Excerpted records Start Marker
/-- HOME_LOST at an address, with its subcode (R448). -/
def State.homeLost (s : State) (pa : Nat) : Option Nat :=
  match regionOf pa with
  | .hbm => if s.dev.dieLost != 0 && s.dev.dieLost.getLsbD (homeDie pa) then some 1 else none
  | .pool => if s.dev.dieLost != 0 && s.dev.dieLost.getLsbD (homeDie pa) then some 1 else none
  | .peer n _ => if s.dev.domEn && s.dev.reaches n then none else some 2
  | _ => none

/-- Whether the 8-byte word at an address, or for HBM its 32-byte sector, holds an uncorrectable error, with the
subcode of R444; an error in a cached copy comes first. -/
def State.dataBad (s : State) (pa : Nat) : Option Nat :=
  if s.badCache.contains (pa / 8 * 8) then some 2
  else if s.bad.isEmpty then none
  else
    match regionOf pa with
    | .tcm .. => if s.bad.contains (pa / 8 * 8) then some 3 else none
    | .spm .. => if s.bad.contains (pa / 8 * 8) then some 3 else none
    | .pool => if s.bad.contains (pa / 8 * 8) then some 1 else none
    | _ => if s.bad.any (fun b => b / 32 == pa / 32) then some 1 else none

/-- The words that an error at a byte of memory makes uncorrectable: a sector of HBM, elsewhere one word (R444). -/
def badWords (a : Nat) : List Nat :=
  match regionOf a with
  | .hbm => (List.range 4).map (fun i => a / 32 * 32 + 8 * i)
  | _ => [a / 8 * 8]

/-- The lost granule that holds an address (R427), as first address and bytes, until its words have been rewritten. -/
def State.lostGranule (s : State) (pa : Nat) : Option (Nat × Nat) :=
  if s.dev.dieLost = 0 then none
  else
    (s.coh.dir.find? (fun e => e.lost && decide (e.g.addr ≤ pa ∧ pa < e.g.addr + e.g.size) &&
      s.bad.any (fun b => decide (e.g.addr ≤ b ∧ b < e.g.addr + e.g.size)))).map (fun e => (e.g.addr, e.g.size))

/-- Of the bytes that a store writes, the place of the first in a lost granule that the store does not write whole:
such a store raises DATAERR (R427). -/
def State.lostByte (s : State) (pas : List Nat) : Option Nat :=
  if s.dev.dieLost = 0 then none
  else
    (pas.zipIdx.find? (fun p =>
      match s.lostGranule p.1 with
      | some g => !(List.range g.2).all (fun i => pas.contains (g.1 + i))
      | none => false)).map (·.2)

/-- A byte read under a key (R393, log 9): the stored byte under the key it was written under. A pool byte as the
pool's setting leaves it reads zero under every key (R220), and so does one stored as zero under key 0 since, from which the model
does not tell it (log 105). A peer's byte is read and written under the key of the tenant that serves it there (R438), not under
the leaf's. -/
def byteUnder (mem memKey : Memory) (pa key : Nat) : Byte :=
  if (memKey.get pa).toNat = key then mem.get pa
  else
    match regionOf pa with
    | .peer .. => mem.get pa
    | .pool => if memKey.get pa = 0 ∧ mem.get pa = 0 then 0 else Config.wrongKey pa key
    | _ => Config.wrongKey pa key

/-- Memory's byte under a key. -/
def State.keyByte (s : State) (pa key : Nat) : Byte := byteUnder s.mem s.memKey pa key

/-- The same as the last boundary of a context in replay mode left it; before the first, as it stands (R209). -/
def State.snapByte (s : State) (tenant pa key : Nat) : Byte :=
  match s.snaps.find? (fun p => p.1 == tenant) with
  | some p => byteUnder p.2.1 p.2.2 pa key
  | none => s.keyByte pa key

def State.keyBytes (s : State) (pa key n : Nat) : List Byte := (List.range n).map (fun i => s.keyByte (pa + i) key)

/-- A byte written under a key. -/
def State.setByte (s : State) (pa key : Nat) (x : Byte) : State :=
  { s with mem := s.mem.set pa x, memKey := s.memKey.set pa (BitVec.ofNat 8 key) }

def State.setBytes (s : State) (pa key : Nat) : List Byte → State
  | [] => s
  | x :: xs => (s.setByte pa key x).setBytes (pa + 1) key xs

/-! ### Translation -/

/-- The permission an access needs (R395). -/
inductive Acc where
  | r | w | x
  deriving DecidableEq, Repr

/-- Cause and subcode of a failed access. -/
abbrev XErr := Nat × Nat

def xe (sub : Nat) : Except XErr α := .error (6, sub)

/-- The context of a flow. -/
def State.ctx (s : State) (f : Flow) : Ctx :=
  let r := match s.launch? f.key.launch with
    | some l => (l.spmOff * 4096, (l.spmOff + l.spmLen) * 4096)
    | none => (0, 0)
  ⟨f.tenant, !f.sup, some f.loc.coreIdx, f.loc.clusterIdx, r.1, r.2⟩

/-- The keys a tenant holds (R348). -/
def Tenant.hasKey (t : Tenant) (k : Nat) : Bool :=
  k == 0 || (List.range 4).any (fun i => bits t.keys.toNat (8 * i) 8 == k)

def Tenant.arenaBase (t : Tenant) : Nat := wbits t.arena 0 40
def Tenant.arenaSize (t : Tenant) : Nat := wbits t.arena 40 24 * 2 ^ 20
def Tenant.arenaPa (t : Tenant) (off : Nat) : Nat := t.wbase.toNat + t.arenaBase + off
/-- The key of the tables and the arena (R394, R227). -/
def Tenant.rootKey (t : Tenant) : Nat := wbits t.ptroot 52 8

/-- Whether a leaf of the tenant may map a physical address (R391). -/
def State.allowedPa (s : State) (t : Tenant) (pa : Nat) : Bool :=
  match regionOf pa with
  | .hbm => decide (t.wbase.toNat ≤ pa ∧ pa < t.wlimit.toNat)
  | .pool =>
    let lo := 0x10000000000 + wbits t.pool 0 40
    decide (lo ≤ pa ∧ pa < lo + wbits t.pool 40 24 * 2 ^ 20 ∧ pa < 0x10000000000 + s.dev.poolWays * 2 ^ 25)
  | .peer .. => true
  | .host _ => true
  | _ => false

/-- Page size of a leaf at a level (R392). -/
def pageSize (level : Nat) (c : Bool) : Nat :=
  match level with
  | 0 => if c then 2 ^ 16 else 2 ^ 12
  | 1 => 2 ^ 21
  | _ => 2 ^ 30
Excerpted records End Marker
Excerpted records Start Marker
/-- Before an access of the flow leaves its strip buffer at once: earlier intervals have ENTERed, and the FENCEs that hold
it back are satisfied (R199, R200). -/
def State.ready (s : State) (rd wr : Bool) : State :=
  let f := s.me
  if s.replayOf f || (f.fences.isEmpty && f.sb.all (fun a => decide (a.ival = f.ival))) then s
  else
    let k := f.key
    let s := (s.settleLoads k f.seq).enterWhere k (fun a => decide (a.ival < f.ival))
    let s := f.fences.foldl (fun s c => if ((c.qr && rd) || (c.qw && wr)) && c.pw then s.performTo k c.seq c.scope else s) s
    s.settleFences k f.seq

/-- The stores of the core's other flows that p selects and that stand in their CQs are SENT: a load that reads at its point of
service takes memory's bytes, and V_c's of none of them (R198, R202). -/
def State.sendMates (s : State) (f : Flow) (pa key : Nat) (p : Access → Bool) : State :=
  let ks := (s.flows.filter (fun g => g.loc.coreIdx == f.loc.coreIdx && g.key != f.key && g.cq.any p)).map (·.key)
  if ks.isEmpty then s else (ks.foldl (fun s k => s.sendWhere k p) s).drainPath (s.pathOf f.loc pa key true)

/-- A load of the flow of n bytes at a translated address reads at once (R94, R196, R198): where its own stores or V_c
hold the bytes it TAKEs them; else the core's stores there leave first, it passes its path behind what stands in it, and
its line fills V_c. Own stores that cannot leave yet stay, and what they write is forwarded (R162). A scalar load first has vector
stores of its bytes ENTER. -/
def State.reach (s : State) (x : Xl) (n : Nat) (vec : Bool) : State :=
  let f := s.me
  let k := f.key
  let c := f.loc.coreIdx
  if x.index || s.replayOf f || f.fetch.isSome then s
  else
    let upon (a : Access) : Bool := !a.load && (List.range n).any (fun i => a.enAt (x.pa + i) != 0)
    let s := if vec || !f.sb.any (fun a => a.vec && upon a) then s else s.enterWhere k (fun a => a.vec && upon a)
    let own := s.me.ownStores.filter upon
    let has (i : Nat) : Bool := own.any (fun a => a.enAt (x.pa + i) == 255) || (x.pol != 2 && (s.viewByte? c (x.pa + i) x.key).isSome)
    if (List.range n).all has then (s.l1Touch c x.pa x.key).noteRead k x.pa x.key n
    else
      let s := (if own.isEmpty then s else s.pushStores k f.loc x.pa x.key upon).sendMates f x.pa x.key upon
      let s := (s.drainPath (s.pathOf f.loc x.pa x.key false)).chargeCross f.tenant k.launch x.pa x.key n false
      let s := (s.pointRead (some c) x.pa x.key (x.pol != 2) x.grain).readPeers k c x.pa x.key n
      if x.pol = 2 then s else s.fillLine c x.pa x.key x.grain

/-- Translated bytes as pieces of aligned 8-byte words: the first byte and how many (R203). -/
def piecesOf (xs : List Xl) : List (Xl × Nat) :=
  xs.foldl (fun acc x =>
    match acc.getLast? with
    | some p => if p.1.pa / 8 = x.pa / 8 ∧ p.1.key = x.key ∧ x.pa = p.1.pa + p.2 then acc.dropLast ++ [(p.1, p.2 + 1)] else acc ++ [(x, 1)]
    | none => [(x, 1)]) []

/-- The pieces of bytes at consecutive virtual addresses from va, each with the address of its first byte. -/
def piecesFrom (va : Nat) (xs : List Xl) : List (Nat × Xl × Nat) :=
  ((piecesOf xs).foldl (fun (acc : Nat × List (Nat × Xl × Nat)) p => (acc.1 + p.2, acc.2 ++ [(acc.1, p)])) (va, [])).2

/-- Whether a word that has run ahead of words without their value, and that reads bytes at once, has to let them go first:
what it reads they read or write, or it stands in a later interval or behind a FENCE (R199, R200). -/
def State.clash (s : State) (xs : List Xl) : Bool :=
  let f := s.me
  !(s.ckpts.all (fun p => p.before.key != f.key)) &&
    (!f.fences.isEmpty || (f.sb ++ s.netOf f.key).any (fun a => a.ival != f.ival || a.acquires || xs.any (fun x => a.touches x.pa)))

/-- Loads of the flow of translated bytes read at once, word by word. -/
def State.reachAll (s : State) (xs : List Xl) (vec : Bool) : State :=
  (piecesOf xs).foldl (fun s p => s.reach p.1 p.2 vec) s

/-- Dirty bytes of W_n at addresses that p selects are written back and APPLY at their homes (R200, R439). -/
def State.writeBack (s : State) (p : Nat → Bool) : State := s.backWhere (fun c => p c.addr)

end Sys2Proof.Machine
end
Excerpted records End Marker
Excerpted records Start Marker
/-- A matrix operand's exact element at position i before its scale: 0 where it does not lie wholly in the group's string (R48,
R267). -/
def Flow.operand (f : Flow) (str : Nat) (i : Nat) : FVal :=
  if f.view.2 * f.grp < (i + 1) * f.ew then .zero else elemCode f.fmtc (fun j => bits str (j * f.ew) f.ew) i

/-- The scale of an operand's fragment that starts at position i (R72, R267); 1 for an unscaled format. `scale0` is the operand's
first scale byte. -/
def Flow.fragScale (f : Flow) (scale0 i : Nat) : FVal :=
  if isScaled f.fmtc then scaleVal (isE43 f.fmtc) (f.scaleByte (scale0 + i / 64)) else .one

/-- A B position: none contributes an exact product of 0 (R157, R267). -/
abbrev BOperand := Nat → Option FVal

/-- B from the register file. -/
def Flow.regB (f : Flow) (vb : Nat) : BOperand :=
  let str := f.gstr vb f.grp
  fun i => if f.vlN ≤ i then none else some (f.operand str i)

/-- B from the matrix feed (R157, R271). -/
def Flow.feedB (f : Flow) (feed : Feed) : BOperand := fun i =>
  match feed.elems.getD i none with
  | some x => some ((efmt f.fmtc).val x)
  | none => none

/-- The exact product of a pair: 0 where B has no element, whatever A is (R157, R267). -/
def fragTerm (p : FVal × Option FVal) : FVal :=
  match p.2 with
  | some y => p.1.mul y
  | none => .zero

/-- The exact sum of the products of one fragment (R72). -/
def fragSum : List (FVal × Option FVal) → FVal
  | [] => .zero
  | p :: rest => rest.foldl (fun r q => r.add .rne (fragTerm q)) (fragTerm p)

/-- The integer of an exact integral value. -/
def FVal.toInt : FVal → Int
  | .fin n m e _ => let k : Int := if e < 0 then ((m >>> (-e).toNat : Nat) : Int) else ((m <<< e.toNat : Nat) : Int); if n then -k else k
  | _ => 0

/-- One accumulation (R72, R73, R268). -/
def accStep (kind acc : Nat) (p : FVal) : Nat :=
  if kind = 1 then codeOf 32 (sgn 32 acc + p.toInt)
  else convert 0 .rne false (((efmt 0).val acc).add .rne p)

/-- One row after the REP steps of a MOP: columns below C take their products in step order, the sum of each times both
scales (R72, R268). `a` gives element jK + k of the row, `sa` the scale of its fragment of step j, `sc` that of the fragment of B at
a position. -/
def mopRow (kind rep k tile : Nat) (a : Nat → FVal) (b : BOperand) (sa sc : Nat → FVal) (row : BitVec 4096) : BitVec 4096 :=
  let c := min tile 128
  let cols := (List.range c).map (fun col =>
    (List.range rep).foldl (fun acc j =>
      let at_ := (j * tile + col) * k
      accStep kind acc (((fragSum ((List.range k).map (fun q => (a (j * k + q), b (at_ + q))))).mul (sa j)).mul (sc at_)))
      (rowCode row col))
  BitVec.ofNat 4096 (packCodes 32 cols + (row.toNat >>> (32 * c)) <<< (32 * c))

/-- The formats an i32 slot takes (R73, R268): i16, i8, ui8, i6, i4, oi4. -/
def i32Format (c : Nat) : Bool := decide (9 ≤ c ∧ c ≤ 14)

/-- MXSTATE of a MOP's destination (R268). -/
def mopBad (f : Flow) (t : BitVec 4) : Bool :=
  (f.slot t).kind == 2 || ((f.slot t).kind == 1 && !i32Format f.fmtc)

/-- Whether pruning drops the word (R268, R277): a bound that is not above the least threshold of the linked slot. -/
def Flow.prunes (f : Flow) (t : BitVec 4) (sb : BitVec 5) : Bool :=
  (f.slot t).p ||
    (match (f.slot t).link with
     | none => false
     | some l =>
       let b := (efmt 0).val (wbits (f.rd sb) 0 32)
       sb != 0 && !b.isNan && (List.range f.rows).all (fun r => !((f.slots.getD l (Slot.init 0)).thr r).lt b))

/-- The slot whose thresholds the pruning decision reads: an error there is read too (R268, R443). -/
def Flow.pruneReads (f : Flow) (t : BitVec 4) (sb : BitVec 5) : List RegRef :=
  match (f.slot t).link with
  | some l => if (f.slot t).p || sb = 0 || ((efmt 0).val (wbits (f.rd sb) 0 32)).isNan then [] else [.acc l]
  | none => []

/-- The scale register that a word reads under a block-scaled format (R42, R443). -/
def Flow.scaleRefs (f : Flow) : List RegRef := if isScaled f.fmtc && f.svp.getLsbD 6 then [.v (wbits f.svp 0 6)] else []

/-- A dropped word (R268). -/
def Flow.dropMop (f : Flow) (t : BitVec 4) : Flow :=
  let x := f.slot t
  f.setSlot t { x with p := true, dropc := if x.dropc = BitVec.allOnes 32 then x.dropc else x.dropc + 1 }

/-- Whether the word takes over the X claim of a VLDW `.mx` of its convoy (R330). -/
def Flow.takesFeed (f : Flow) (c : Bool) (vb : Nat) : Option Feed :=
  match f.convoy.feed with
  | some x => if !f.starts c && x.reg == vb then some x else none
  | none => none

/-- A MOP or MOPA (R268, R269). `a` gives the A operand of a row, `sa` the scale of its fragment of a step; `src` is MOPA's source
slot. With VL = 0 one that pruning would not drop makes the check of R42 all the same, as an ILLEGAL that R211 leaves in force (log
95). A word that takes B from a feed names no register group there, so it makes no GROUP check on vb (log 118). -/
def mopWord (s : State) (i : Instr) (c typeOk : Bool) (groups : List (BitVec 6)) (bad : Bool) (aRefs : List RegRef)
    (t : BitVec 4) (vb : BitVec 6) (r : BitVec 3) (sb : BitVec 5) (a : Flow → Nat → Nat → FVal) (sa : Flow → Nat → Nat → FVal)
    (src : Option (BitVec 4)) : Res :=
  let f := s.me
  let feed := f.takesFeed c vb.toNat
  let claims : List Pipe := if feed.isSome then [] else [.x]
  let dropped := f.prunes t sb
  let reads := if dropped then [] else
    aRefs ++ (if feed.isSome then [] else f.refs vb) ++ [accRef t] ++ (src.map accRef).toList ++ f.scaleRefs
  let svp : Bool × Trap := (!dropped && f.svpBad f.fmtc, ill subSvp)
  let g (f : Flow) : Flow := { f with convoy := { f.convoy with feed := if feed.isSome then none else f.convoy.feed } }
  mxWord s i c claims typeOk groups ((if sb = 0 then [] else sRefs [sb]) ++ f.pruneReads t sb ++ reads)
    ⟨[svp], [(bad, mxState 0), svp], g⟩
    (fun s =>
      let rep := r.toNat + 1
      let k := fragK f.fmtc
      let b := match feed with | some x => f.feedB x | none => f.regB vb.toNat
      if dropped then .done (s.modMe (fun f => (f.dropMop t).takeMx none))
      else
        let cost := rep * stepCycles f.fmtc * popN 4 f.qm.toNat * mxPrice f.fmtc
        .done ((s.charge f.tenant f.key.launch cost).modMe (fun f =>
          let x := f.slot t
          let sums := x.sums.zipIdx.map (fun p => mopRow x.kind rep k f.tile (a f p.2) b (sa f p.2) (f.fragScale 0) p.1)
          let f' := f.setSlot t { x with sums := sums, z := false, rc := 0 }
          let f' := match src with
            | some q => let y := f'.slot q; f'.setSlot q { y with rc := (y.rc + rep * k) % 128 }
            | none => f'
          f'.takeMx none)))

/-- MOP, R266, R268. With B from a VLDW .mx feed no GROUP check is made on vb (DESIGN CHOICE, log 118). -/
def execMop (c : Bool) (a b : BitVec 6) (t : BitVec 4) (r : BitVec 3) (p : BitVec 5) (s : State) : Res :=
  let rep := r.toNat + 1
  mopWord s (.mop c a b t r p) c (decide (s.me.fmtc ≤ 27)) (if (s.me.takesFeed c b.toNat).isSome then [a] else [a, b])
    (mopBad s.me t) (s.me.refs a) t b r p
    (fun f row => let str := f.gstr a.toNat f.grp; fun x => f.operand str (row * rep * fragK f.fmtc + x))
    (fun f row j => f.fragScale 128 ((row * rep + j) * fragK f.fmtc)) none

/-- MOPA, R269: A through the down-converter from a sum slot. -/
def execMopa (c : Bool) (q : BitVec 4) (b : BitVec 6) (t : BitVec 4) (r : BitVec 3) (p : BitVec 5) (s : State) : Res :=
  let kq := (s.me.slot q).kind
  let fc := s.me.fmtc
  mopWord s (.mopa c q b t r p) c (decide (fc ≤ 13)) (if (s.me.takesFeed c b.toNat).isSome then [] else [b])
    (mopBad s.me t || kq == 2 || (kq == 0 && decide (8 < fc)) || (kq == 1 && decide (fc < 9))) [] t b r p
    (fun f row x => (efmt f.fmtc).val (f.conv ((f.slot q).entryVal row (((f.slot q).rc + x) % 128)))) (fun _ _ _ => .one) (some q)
Excerpted records End Marker
### Work to be completed
Extract from the listing above the lines between the line containing "def State.dataBad (s" and the line containing "32) then some 1 else none", keeping both of those lines. Output nothing else.

### Result of the exercise
def State.dataBad (s : State) (pa : Nat) : Option Nat :=
  if s.badCache.contains (pa / 8 * 8) then some 2
  else if s.bad.isEmpty then none
  else
    match regionOf pa with
    | .tcm .. => if s.bad.contains (pa / 8 * 8) then some 3 else none
    | .spm .. => if s.bad.contains (pa / 8 * 8) then some 3 else none
    | .pool => if s.bad.contains (pa / 8 * 8) then some 1 else none
    | _ => if s.bad.any (fun b => b / 32 == pa / 32) then some 1 else none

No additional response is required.